*WHAT THE EXERCISE ASKS*
Return the run of lines below that opens with the line containing "(State.checkWhole a0 a1 a2) := by" and closes with the line containing "with_reducible apply State.tally_keeps", keeping each one exact.

[Dataset items]
::::::

theorem State.netUnready_keeps {r : State} {a0 : State} (h0 : r.Keeps a0) : r.Keeps (State.netUnready a0) := by
  unfold State.netUnready
  try dsimp only
  repeat' first
    | with_reducible assumption
    | with_reducible exact State.Keeps.refl _
    | with_reducible apply State.bump_keeps

theorem State.netMalformed_keeps {r : State} {a0 : State} (h0 : r.Keeps a0) : r.Keeps (State.netMalformed a0) := by
  unfold State.netMalformed
  try dsimp only
  repeat' first
    | with_reducible assumption
    | with_reducible exact State.Keeps.refl _
    | with_reducible apply State.bump_keeps

theorem State.police_keeps {r : State} {a0 : State} {a1 : ℕ} {a2 : ℕ} (h0 : r.Keeps a0) : r.Keeps (State.police a0 a1 a2).2 := by
  unfold State.police
  try dsimp only
  repeat' first
    | with_reducible assumption
    | with_reducible exact State.Keeps.refl _
    | with_reducible apply State.setPolicer_keeps
    | with_reducible apply State.setFlag_keeps
    | with_reducible apply State.KeepsNext.next
    | with_reducible apply State.KeepsSome.none
    | with_reducible apply State.KeepsSome.some
    | with_reducible apply State.KeepsPair.none
    | with_reducible apply State.KeepsPair.some
    | with_reducible apply State.KeepsOk.error
    | with_reducible apply State.KeepsOk.ok
    | with_reducible apply State.Keeps.foldl
    | with_reducible apply State.Keeps.foldl_fst
    | (with_reducible refine State.Keeps.some (by assumption) ?_)
    | (with_reducible refine State.Keeps.pair (by assumption) ?_)
    | (with_reducible refine State.Keeps.ok (by assumption) ?_)
    | (with_reducible refine State.Keeps.fst (by assumption) ?_)
    | (with_reducible refine State.Keeps.snd (by assumption) ?_)
    | intro _
    | simp only [↓State.keeps_mk]
    | simp only [↓State.keeps_mk_fuses]
    | split

theorem State.duplicate_keeps {r : State} {a0 : State} {a1 : MpPacket} (h0 : r.Keeps a0) : r.Keeps (State.duplicate a0 a1) := by
  unfold State.duplicate
  try dsimp only
  repeat' first
    | with_reducible assumption
    | with_reducible exact State.Keeps.refl _
    | with_reducible apply State.count_keeps
    | with_reducible apply State.ackPacket_keeps
    | with_reducible apply State.netRespond_keeps
    | with_reducible apply State.KeepsNext.next
    | with_reducible apply State.KeepsSome.none
    | with_reducible apply State.KeepsSome.some
    | with_reducible apply State.KeepsPair.none
    | with_reducible apply State.KeepsPair.some
    | with_reducible apply State.KeepsOk.error
    | with_reducible apply State.KeepsOk.ok
    | with_reducible apply State.Keeps.foldl
    | with_reducible apply State.Keeps.foldl_fst
    | (with_reducible refine State.Keeps.some (by assumption) ?_)
    | (with_reducible refine State.Keeps.pair (by assumption) ?_)
    | (with_reducible refine State.Keeps.ok (by assumption) ?_)
    | (with_reducible refine State.Keeps.fst (by assumption) ?_)
    | (with_reducible refine State.Keeps.snd (by assumption) ?_)
    | intro _
    | simp only [↓State.keeps_mk]
    | simp only [↓State.keeps_mk_fuses]
    | split

theorem State.checkWhole_keeps {r : State} {a0 : State} {a1 : ℕ} {a2 : ℕ} (h0 : r.Keeps a0) : r.Keeps (State.checkWhole a0 a1 a2) := by
  unfold State.checkWhole
  try dsimp only
  repeat' first
    | with_reducible assumption
    | with_reducible exact State.Keeps.refl _
    | with_reducible apply State.msgComplete_keeps
    | with_reducible apply State.KeepsNext.next
    | with_reducible apply State.KeepsSome.none
    | with_reducible apply State.KeepsSome.some
    | with_reducible apply State.KeepsPair.none
    | with_reducible apply State.KeepsPair.some
    | with_reducible apply State.KeepsOk.error
    | with_reducible apply State.KeepsOk.ok
    | with_reducible apply State.Keeps.foldl
    | with_reducible apply State.Keeps.foldl_fst
    | (with_reducible refine State.Keeps.some (by assumption) ?_)
    | (with_reducible refine State.Keeps.pair (by assumption) ?_)
    | (with_reducible refine State.Keeps.ok (by assumption) ?_)
    | (with_reducible refine State.Keeps.fst (by assumption) ?_)
    | (with_reducible refine State.Keeps.snd (by assumption) ?_)
    | intro _
    | simp only [↓State.keeps_mk]
    | simp only [↓State.keeps_mk_fuses]
    | split

theorem State.chargeRx_keeps {r : State} {a0 : State} {a1 : Conn} {a2 : U64} {a3 : ℕ} (h0 : r.Keeps a0) : r.Keeps (State.chargeRx a0 a1 a2 a3) := by
  unfold State.chargeRx
  try dsimp only
  repeat' first
    | with_reducible assumption
    | with_reducible exact State.Keeps.refl _
    | with_reducible apply State.tally_keeps

theorem State.holdPacket_keeps {r : State} {a0 : State} {a1 : MpPacket} (h0 : r.Keeps a0) : r.Keeps (State.holdPacket a0 a1) := by
  unfold State.holdPacket
  try dsimp only
  repeat' first
    | with_reducible assumption
    | with_reducible exact State.Keeps.refl _
    | with_reducible apply State.setFlag_keeps
    | with_reducible apply State.setNetConn_keeps
    | with_reducible apply State.KeepsNext.next
    | with_reducible apply State.KeepsSome.none
    | with_reducible apply State.KeepsSome.some
    | with_reducible apply State.KeepsPair.none
    | with_reducible apply State.KeepsPair.some
    | with_reducible apply State.KeepsOk.error
    | with_reducible apply State.KeepsOk.ok
    | with_reducible apply State.Keeps.foldl
    | with_reducible apply State.Keeps.foldl_fst
    | (with_reducible refine State.Keeps.some (by assumption) ?_)
    | (with_reducible refine State.Keeps.pair (by assumption) ?_)
    | (with_reducible refine State.Keeps.ok (by assumption) ?_)
    | (with_reducible refine State.Keeps.fst (by assumption) ?_)
    | (with_reducible refine State.Keeps.snd (by assumption) ?_)
    | intro _
    | simp only [↓State.keeps_mk]
    | simp only [↓State.keeps_mk_fuses]
    | split

theorem State.refusePacket_keeps {r : State} {a0 : State} {a1 : MpPacket} {a2 : Byte} (h0 : r.Keeps a0) : r.Keeps (State.refusePacket a0 a1 a2) := by
  unfold State.refusePacket
  try dsimp only
  repeat' first
    | with_reducible assumption
    | with_reducible exact State.Keeps.refl _
    | with_reducible apply State.setRecvMsg_keeps
    | with_reducible apply State.netRefused_keeps
    | with_reducible apply State.msgComplete_keeps
    | with_reducible apply State.checkWhole_keeps
    | with_reducible apply State.ackPacket_keeps
    | with_reducible apply State.settleRecv_keeps
    | with_reducible apply State.KeepsNext.next
    | with_reducible apply State.KeepsSome.none
    | with_reducible apply State.KeepsSome.some
    | with_reducible apply State.KeepsPair.none
    | with_reducible apply State.KeepsPair.some
    | with_reducible apply State.KeepsOk.error
    | with_reducible apply State.KeepsOk.ok
    | with_reducible apply State.Keeps.foldl
    | with_reducible apply State.Keeps.foldl_fst
    | (with_reducible refine State.Keeps.some (by assumption) ?_)
    | (with_reducible refine State.Keeps.pair (by assumption) ?_)
    | (with_reducible refine State.Keeps.ok (by assumption) ?_)
    | (with_reducible refine State.Keeps.fst (by assumption) ?_)
    | (with_reducible refine State.Keeps.snd (by assumption) ?_)
    | intro _
    | simp only [↓State.keeps_mk]
    | simp only [↓State.keeps_mk_fuses]
    | split

theorem State.windowPacket_keeps {r : State} {a0 : State} {a1 : MpPacket} (h0 : r.Keeps a0) : r.Keeps (State.windowPacket a0 a1) := by
  unfold State.windowPacket
  try dsimp only
  repeat' first
    | with_reducible assumption
    | with_reducible exact State.Keeps.refl _
    | with_reducible apply State.netMalformed_keeps
    | with_reducible apply State.refusePacket_keeps
    | with_reducible apply State.setRecvMsg_keeps
    | with_reducible apply State.settleRecv_keeps
    | with_reducible apply State.checkWhole_keeps
    | with_reducible apply State.chargeRx_keeps
    | with_reducible apply State.writeP_keeps
    | with_reducible apply State.setRdmaWin_keeps
    | with_reducible apply State.setNetConn_keeps
    | with_reducible apply State.ackPacket_keeps
    | with_reducible apply State.KeepsNext.next
    | with_reducible apply State.KeepsSome.none
    | with_reducible apply State.KeepsSome.some
    | with_reducible apply State.KeepsPair.none
    | with_reducible apply State.KeepsPair.some
    | with_reducible apply State.KeepsOk.error
    | with_reducible apply State.KeepsOk.ok
    | with_reducible apply State.Keeps.foldl
    | with_reducible apply State.Keeps.foldl_fst
    | (with_reducible refine State.Keeps.some (by assumption) ?_)
    | (with_reducible refine State.Keeps.pair (by assumption) ?_)
    | (with_reducible refine State.Keeps.ok (by assumption) ?_)
    | (with_reducible refine State.Keeps.fst (by assumption) ?_)
    | (with_reducible refine State.Keeps.snd (by assumption) ?_)
    | intro _
    | simp only [↓State.keeps_mk]
    | simp only [↓State.keeps_mk_fuses]
    | split

theorem State.messagePacket_keeps {r : State} {a0 : State} {a1 : MpPacket} (h0 : r.Keeps a0) : r.Keeps (State.messagePacket a0 a1) := by
  unfold State.messagePacket
  try dsimp only
  repeat' first
    | with_reducible assumption
    | with_reducible exact State.Keeps.refl _
    | with_reducible apply State.setRecvMsg_keeps
    | with_reducible apply State.checkWhole_keeps
    | with_reducible apply State.chargeRx_keeps
    | with_reducible apply State.ackPacket_keeps
    | with_reducible apply State.settleRecv_keeps
    | with_reducible apply State.holdPacket_keeps
    | with_reducible apply State.windowPacket_keeps
    | with_reducible apply State.KeepsNext.next
    | with_reducible apply State.KeepsSome.none
    | with_reducible apply State.KeepsSome.some
    | with_reducible apply State.KeepsPair.none
    | with_reducible apply State.KeepsPair.some
    | with_reducible apply State.KeepsOk.error
    | with_reducible apply State.KeepsOk.ok
    | with_reducible apply State.Keeps.foldl
    | with_reducible apply State.Keeps.foldl_fst
    | (with_reducible refine State.Keeps.some (by assumption) ?_)
    | (with_reducible refine State.Keeps.pair (by assumption) ?_)
    | (with_reducible refine State.Keeps.ok (by assumption) ?_)
    | (with_reducible refine State.Keeps.fst (by assumption) ?_)
    | (with_reducible refine State.Keeps.snd (by assumption) ?_)
    | intro _
    | simp only [↓State.keeps_mk]
    | simp only [↓State.keeps_mk_fuses]
    | split

theorem State.takePut_keeps {r : State} {a0 : State} {a1 : ℕ} {a2 : ℕ} {a3 : ℕ} {a4 : U32} (h0 : r.Keeps a0) : r.Keeps (State.takePut a0 a1 a2 a3 a4) := by
  unfold State.takePut
  try dsimp only
  repeat' first
    | with_reducible assumption
    | with_reducible exact State.Keeps.refl _
    | with_reducible apply State.setRecvMsg_keeps
    | with_reducible apply State.ackPacket_keeps
    | with_reducible apply State.settleRecv_keeps
    | with_reducible apply State.msgComplete_keeps
    | with_reducible apply State.netRefused_keeps
    | (with_reducible refine State.Keeps.answered (by assumption) ?_)
    | with_reducible apply State.takeUnit_keeps
    | with_reducible apply State.KeepsNext.next
    | with_reducible apply State.KeepsSome.none
    | with_reducible apply State.KeepsSome.some
    | with_reducible apply State.KeepsPair.none
    | with_reducible apply State.KeepsPair.some
    | with_reducible apply State.KeepsOk.error
    | with_reducible apply State.KeepsOk.ok
    | with_reducible apply State.KeepsSome.map_state
    | with_reducible apply State.KeepsSome.map_pair
    | with_reducible apply State.KeepsSome.map
    | with_reducible apply State.KeepsPair.map_state
    | with_reducible apply State.KeepsPair.map_pair
    | with_reducible apply State.KeepsPair.map
    | with_reducible apply State.Keeps.foldl
    | with_reducible apply State.Keeps.foldl_fst
    | (with_reducible refine State.Keeps.some (by assumption) ?_)
    | (with_reducible refine State.Keeps.pair (by assumption) ?_)
    | (with_reducible refine State.Keeps.ok (by assumption) ?_)
    | (with_reducible refine State.Keeps.fst (by assumption) ?_)
    | (with_reducible refine State.Keeps.snd (by assumption) ?_)
    | with_reducible apply State.Keeps.ite
    | with_reducible apply State.KeepsSome.ite
    | with_reducible apply State.KeepsSome.or
    | intro _
    | simp only [↓State.keeps_mk]
    | simp only [↓State.keeps_mk_fuses]
    | split

theorem State.statePacket_keeps {r : State} {a0 : State} {a1 : MpPacket} (h0 : r.Keeps a0) : r.Keeps (State.statePacket a0 a1) := by
  unfold State.statePacket
  try dsimp only
  repeat' first
    | with_reducible assumption
    | with_reducible exact State.Keeps.refl _
    | with_reducible apply State.setRecvMsg_keeps
    | with_reducible apply State.setNetConn_keeps
    | with_reducible apply State.ackPacket_keeps
    | with_reducible apply State.chargeRx_keeps
    | with_reducible apply State.takePut_keeps
    | with_reducible apply State.settleRecv_keeps
    | with_reducible apply State.grantCredits_keeps
    | with_reducible apply State.KeepsNext.next
    | with_reducible apply State.KeepsSome.none
    | with_reducible apply State.KeepsSome.some
    | with_reducible apply State.KeepsPair.none
    | with_reducible apply State.KeepsPair.some
    | with_reducible apply State.KeepsOk.error
    | with_reducible apply State.KeepsOk.ok
    | with_reducible apply State.Keeps.foldl
    | with_reducible apply State.Keeps.foldl_fst
    | (with_reducible refine State.Keeps.some (by assumption) ?_)
    | (with_reducible refine State.Keeps.pair (by assumption) ?_)
    | (with_reducible refine State.Keeps.ok (by assumption) ?_)
    | (with_reducible refine State.Keeps.fst (by assumption) ?_)
    | (with_reducible refine State.Keeps.snd (by assumption) ?_)
    | intro _
    | simp only [↓State.keeps_mk]
    | simp only [↓State.keeps_mk_fuses]
    | split

theorem State.mpPacket_keeps {r : State} {a0 : State} {a1 : MpPacket} (h0 : r.Keeps a0) : r.Keeps (State.mpPacket a0 a1) := by
  unfold State.mpPacket
  try dsimp only
  repeat' first
    | with_reducible assumption
    | with_reducible exact State.Keeps.refl _
    | with_reducible apply State.netUnready_keeps
    | with_reducible apply State.netMalformed_keeps
    | with_reducible apply State.police_keeps
    | with_reducible apply State.duplicate_keeps
    | with_reducible apply State.count_keeps
    | with_reducible apply State.messagePacket_keeps
    | with_reducible apply State.statePacket_keeps
    | with_reducible apply State.KeepsNext.next
    | with_reducible apply State.KeepsSome.none
    | with_reducible apply State.KeepsSome.some
    | with_reducible apply State.KeepsPair.none
    | with_reducible apply State.KeepsPair.some
    | with_reducible apply State.KeepsOk.error
    | with_reducible apply State.KeepsOk.ok
    | with_reducible apply State.KeepsSome.map_state
    | with_reducible apply State.KeepsSome.map_pair
    | with_reducible apply State.KeepsSome.map
    | with_reducible apply State.KeepsPair.map_state
    | with_reducible apply State.KeepsPair.map_pair
    | with_reducible apply State.KeepsPair.map
    | with_reducible apply State.Keeps.foldl
    | with_reducible apply State.Keeps.foldl_fst
    | (with_reducible refine State.Keeps.some (by assumption) ?_)
    | (with_reducible refine State.Keeps.pair (by assumption) ?_)
    | (with_reducible refine State.Keeps.ok (by assumption) ?_)
    | (with_reducible refine State.Keeps.fst (by assumption) ?_)
    | (with_reducible refine State.Keeps.snd (by assumption) ?_)
    | with_reducible apply State.Keeps.ite
    | with_reducible apply State.KeepsSome.ite
    | with_reducible apply State.KeepsSome.or
    | intro _
    | simp only [↓State.keeps_mk]
    | simp only [↓State.keeps_mk_fuses]
    | split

::::::

*SOLVED PROBLEM*
theorem State.checkWhole_keeps {r : State} {a0 : State} {a1 : ℕ} {a2 : ℕ} (h0 : r.Keeps a0) : r.Keeps (State.checkWhole a0 a1 a2) := by
  unfold State.checkWhole
  try dsimp only
  repeat' first
    | with_reducible assumption
    | with_reducible exact State.Keeps.refl _
    | with_reducible apply State.msgComplete_keeps
    | with_reducible apply State.KeepsNext.next
    | with_reducible apply State.KeepsSome.none
    | with_reducible apply State.KeepsSome.some
    | with_reducible apply State.KeepsPair.none
    | with_reducible apply State.KeepsPair.some
    | with_reducible apply State.KeepsOk.error
    | with_reducible apply State.KeepsOk.ok
    | with_reducible apply State.Keeps.foldl
    | with_reducible apply State.Keeps.foldl_fst
    | (with_reducible refine State.Keeps.some (by assumption) ?_)
    | (with_reducible refine State.Keeps.pair (by assumption) ?_)
    | (with_reducible refine State.Keeps.ok (by assumption) ?_)
    | (with_reducible refine State.Keeps.fst (by assumption) ?_)
    | (with_reducible refine State.Keeps.snd (by assumption) ?_)
    | intro _
    | simp only [↓State.keeps_mk]
    | simp only [↓State.keeps_mk_fuses]
    | split

theorem State.chargeRx_keeps {r : State} {a0 : State} {a1 : Conn} {a2 : U64} {a3 : ℕ} (h0 : r.Keeps a0) : r.Keeps (State.chargeRx a0 a1 a2 a3) := by
  unfold State.chargeRx
  try dsimp only
  repeat' first
    | with_reducible assumption
    | with_reducible exact State.Keeps.refl _
    | with_reducible apply State.tally_keeps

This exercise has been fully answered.